*WORK REQUEST*. Starting at the line below holding "theorem test_decode_frameCmdInv : frameRow" and stopping at the line holding "theorem test_decode_rejects : decodeFrameBytes", print every line exactly, both ends included, and leave the rest out.

*DATA FOR PROCESSING*.
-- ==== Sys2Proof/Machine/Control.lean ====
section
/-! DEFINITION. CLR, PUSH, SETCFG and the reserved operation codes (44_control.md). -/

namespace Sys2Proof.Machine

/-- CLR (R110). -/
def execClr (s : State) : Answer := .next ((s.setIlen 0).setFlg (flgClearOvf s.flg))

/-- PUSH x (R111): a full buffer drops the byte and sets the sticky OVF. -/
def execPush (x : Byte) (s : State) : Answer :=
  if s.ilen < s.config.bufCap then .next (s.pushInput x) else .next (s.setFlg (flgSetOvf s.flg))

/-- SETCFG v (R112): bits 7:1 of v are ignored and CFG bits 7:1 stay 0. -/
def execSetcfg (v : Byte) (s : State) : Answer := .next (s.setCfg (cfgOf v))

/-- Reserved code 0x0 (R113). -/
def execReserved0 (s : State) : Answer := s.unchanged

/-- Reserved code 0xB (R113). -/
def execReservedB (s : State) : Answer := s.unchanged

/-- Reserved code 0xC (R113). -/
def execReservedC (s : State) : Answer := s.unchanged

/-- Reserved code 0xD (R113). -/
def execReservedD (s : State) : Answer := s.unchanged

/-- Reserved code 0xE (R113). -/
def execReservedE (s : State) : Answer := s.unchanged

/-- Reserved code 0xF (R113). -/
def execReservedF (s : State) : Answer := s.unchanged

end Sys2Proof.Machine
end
* * *
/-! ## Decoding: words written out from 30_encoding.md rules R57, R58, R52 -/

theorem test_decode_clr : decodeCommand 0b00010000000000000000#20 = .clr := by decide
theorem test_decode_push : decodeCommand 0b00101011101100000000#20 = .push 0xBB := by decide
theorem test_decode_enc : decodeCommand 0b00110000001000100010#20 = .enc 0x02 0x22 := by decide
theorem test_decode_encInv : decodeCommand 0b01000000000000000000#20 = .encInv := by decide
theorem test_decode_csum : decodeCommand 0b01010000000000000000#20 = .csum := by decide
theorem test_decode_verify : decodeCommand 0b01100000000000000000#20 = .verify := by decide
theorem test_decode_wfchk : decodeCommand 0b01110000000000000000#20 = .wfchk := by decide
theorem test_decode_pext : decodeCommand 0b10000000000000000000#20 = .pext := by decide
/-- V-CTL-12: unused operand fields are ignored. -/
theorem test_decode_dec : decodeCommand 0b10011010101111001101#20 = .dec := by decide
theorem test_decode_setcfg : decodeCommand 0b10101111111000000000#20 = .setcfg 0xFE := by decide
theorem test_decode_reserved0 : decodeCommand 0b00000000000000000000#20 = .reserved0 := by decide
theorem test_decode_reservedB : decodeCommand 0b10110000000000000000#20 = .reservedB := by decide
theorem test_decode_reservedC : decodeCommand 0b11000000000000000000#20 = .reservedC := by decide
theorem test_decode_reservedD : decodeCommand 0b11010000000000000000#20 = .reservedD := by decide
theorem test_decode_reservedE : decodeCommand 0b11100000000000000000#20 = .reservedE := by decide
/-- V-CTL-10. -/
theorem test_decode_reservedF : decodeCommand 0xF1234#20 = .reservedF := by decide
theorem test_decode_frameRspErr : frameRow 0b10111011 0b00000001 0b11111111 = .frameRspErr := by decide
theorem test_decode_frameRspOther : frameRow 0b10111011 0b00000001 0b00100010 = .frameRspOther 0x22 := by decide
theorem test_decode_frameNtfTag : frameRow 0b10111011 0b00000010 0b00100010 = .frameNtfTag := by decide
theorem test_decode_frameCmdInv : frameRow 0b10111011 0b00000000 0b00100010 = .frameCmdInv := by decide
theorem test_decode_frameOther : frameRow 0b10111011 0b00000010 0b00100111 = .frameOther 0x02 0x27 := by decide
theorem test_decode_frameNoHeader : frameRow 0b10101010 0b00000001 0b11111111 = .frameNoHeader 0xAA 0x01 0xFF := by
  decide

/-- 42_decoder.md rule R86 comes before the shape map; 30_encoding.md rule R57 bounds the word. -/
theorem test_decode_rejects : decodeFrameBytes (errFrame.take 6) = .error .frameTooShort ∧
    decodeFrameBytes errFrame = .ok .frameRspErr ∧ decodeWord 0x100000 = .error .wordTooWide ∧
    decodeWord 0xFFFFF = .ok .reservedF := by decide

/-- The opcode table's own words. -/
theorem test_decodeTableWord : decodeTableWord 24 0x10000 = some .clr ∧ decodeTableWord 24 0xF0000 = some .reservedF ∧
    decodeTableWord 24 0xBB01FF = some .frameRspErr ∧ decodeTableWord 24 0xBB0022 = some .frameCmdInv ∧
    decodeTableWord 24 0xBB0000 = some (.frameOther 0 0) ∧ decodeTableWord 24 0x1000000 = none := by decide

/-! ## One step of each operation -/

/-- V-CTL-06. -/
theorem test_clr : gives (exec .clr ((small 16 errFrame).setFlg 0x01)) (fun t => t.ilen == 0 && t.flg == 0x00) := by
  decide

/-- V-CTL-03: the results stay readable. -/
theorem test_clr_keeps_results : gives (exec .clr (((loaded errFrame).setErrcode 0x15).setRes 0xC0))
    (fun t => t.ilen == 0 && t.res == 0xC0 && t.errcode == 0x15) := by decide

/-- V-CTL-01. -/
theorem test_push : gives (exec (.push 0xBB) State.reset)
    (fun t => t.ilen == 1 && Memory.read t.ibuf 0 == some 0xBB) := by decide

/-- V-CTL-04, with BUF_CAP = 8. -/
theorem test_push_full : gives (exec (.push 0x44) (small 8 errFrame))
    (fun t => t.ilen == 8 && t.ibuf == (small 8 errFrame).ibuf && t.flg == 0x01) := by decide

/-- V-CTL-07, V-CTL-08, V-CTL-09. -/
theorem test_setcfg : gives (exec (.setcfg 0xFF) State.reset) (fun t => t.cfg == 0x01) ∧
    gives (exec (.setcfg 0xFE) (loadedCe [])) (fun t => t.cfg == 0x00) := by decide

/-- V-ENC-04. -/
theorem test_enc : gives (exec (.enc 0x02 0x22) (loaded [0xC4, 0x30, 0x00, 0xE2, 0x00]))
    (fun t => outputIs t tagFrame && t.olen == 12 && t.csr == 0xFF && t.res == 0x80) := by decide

*WRITTEN ANSWER*.
theorem test_decode_frameCmdInv : frameRow 0b10111011 0b00000000 0b00100010 = .frameCmdInv := by decide
theorem test_decode_frameOther : frameRow 0b10111011 0b00000010 0b00100111 = .frameOther 0x02 0x27 := by decide
theorem test_decode_frameNoHeader : frameRow 0b10101010 0b00000001 0b11111111 = .frameNoHeader 0xAA 0x01 0xFF := by
  decide

/-- 42_decoder.md rule R86 comes before the shape map; 30_encoding.md rule R57 bounds the word. -/
theorem test_decode_rejects : decodeFrameBytes (errFrame.take 6) = .error .frameTooShort ∧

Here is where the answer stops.